DATA RECORDS:
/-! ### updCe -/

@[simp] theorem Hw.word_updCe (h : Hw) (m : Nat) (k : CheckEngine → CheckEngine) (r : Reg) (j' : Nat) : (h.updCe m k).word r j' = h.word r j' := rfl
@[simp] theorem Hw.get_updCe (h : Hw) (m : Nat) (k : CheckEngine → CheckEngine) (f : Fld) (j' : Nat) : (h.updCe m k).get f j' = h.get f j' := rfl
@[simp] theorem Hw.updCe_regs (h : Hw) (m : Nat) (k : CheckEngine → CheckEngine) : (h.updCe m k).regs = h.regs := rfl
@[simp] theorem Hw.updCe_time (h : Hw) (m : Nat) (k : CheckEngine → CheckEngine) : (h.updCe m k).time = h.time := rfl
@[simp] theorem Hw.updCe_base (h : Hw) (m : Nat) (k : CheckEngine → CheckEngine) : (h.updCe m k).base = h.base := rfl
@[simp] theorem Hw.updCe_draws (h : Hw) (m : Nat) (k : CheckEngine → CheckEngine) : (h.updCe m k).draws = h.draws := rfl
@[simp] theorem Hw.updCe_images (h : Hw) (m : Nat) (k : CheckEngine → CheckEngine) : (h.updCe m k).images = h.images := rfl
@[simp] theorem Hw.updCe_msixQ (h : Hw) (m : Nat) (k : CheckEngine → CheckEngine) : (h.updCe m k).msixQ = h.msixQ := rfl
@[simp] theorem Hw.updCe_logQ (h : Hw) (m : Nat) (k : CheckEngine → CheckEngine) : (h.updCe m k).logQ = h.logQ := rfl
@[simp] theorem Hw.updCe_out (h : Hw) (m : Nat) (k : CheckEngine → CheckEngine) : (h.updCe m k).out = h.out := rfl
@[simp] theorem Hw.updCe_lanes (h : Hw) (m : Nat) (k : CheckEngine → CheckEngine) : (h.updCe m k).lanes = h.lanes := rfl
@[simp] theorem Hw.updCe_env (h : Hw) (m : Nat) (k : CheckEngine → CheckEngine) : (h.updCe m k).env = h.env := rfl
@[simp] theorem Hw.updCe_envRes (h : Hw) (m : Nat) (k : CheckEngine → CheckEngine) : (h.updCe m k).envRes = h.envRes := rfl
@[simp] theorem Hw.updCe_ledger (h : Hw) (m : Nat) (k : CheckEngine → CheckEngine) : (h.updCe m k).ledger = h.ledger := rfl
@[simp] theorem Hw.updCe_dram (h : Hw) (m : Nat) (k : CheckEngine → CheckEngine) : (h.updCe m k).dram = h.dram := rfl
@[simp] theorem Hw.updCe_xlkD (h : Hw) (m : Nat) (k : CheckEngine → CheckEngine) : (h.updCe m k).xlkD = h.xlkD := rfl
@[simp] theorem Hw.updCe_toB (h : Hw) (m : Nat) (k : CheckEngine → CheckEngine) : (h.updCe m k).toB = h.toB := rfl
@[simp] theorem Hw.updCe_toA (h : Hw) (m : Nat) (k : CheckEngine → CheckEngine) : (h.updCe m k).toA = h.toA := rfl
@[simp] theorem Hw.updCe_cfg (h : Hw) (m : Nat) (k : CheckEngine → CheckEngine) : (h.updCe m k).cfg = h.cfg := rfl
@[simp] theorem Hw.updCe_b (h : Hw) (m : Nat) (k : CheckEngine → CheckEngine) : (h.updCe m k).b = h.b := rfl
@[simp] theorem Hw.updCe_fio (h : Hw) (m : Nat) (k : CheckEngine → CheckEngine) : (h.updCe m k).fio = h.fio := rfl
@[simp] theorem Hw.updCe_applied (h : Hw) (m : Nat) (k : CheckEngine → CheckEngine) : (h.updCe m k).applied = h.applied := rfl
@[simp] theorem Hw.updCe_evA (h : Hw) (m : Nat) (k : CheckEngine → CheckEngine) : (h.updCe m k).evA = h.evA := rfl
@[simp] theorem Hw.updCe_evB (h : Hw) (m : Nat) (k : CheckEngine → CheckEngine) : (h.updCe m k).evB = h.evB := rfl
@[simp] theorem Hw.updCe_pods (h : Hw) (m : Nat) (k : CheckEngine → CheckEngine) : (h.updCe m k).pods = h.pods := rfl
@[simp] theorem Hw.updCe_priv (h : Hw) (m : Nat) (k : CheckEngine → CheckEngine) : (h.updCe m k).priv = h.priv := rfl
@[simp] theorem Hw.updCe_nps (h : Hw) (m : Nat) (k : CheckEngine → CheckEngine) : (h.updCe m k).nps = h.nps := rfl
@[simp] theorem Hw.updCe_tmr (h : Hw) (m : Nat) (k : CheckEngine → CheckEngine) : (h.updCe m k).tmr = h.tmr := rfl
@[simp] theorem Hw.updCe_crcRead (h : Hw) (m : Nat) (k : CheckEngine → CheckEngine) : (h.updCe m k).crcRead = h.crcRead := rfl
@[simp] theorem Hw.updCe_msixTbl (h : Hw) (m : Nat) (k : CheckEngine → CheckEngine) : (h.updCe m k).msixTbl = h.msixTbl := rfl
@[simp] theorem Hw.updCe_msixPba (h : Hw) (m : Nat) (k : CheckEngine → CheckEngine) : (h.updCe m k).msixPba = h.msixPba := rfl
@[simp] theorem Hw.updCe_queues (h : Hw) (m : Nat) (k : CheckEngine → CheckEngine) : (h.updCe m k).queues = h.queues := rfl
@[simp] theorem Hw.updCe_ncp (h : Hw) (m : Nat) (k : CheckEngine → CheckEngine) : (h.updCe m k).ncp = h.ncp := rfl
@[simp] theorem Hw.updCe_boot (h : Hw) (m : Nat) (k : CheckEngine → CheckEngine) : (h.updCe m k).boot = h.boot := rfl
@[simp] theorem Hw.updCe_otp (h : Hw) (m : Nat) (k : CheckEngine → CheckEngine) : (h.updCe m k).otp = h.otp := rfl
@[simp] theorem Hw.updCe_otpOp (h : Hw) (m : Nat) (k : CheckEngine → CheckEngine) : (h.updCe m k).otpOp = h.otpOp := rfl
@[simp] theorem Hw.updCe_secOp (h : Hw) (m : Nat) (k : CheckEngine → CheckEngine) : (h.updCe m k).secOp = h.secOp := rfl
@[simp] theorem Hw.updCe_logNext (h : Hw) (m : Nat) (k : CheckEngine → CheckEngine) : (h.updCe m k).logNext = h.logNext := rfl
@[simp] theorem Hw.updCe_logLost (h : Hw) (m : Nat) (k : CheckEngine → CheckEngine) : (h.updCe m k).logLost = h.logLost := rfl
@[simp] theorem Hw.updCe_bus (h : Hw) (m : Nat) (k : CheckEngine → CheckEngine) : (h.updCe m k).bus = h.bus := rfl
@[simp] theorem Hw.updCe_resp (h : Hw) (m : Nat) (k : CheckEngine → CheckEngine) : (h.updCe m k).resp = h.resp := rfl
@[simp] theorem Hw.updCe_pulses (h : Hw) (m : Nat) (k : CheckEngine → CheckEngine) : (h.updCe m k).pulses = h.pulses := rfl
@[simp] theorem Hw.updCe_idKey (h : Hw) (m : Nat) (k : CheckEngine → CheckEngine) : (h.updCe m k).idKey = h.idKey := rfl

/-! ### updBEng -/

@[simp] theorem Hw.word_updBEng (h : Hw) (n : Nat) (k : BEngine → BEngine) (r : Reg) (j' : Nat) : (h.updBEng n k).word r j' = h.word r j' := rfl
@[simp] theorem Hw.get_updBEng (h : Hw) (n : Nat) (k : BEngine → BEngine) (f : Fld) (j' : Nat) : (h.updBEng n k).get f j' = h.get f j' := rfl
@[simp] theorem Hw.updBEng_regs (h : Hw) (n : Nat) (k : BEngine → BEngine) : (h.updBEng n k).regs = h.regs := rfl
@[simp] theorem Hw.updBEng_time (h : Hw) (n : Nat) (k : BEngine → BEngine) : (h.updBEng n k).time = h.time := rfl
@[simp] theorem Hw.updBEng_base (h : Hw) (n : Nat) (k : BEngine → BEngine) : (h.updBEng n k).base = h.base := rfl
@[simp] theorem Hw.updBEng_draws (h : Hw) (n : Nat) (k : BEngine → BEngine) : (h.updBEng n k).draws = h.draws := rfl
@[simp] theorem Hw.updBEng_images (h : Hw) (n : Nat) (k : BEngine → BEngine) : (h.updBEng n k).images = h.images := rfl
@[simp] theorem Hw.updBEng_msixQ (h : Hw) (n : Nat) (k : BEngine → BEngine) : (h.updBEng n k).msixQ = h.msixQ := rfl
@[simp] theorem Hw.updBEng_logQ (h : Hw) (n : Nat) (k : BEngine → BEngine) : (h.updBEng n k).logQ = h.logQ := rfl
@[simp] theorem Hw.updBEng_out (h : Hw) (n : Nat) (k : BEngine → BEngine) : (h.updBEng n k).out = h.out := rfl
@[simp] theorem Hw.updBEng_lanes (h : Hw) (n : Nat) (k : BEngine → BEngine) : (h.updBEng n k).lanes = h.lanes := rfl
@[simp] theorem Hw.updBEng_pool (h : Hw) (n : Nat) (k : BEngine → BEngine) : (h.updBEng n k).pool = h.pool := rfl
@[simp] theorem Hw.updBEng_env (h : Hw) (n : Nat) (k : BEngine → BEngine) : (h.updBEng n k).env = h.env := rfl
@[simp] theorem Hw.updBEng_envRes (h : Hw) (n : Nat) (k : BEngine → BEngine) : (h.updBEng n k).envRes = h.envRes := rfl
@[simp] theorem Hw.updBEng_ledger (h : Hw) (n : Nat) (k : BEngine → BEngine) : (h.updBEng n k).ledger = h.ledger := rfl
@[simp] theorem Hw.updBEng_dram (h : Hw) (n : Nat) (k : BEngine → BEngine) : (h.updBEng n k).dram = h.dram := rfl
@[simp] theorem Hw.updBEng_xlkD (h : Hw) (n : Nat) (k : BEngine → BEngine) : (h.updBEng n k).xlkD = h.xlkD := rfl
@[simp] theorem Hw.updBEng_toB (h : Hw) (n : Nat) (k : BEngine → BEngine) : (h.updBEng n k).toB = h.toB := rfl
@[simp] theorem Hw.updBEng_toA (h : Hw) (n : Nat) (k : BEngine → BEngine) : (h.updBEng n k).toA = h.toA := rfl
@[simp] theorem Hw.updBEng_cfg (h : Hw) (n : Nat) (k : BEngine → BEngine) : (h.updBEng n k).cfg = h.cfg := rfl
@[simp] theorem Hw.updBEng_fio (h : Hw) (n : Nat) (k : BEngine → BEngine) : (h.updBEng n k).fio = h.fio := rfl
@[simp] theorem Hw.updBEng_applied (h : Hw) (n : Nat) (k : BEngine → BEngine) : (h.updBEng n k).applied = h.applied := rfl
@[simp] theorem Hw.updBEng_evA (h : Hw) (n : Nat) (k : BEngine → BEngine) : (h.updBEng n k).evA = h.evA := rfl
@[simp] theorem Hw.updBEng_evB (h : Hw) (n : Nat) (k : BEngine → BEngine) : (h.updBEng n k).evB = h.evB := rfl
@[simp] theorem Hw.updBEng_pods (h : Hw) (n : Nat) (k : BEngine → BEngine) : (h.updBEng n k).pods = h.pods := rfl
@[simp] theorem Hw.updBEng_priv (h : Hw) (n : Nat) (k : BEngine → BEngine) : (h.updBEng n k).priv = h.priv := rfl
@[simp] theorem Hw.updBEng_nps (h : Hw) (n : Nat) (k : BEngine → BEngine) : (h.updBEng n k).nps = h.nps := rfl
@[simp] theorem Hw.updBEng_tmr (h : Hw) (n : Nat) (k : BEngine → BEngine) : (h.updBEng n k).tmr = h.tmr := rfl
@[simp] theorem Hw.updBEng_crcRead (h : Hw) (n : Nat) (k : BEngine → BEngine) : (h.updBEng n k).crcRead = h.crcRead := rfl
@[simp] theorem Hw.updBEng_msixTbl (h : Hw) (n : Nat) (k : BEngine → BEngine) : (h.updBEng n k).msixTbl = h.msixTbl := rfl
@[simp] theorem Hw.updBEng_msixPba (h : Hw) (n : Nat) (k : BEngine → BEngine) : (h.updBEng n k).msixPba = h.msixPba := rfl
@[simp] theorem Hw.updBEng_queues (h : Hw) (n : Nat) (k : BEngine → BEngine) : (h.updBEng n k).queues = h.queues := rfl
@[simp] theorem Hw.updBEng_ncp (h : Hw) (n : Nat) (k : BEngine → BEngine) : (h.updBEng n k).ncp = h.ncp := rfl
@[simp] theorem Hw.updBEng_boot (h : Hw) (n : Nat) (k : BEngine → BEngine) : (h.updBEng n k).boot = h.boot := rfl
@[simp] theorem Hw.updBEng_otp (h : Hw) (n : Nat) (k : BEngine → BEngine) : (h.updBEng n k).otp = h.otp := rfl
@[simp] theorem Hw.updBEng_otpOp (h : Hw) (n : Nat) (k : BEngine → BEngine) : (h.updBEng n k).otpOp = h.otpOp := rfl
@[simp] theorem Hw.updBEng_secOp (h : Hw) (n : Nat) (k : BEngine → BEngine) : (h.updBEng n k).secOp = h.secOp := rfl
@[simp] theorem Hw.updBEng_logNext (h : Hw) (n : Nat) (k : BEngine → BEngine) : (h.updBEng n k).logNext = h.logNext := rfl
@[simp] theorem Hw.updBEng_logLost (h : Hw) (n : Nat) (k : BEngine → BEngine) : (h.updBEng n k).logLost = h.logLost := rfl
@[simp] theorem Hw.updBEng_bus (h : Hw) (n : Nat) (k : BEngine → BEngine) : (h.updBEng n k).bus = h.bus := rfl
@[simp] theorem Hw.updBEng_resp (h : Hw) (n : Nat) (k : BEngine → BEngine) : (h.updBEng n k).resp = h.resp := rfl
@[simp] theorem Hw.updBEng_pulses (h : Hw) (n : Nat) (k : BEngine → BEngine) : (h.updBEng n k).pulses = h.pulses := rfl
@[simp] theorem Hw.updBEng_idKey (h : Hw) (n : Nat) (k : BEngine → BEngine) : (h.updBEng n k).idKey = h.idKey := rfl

ACTION ITEM: Only the lines from the one holding "n k).pulses = h.pulses := rfl" through the end of the listing should appear in the response, each restated exactly.

RESPONSE:
@[simp] theorem Hw.updBEng_pulses (h : Hw) (n : Nat) (k : BEngine → BEngine) : (h.updBEng n k).pulses = h.pulses := rfl
@[simp] theorem Hw.updBEng_idKey (h : Hw) (n : Nat) (k : BEngine → BEngine) : (h.updBEng n k).idKey = h.idKey := rfl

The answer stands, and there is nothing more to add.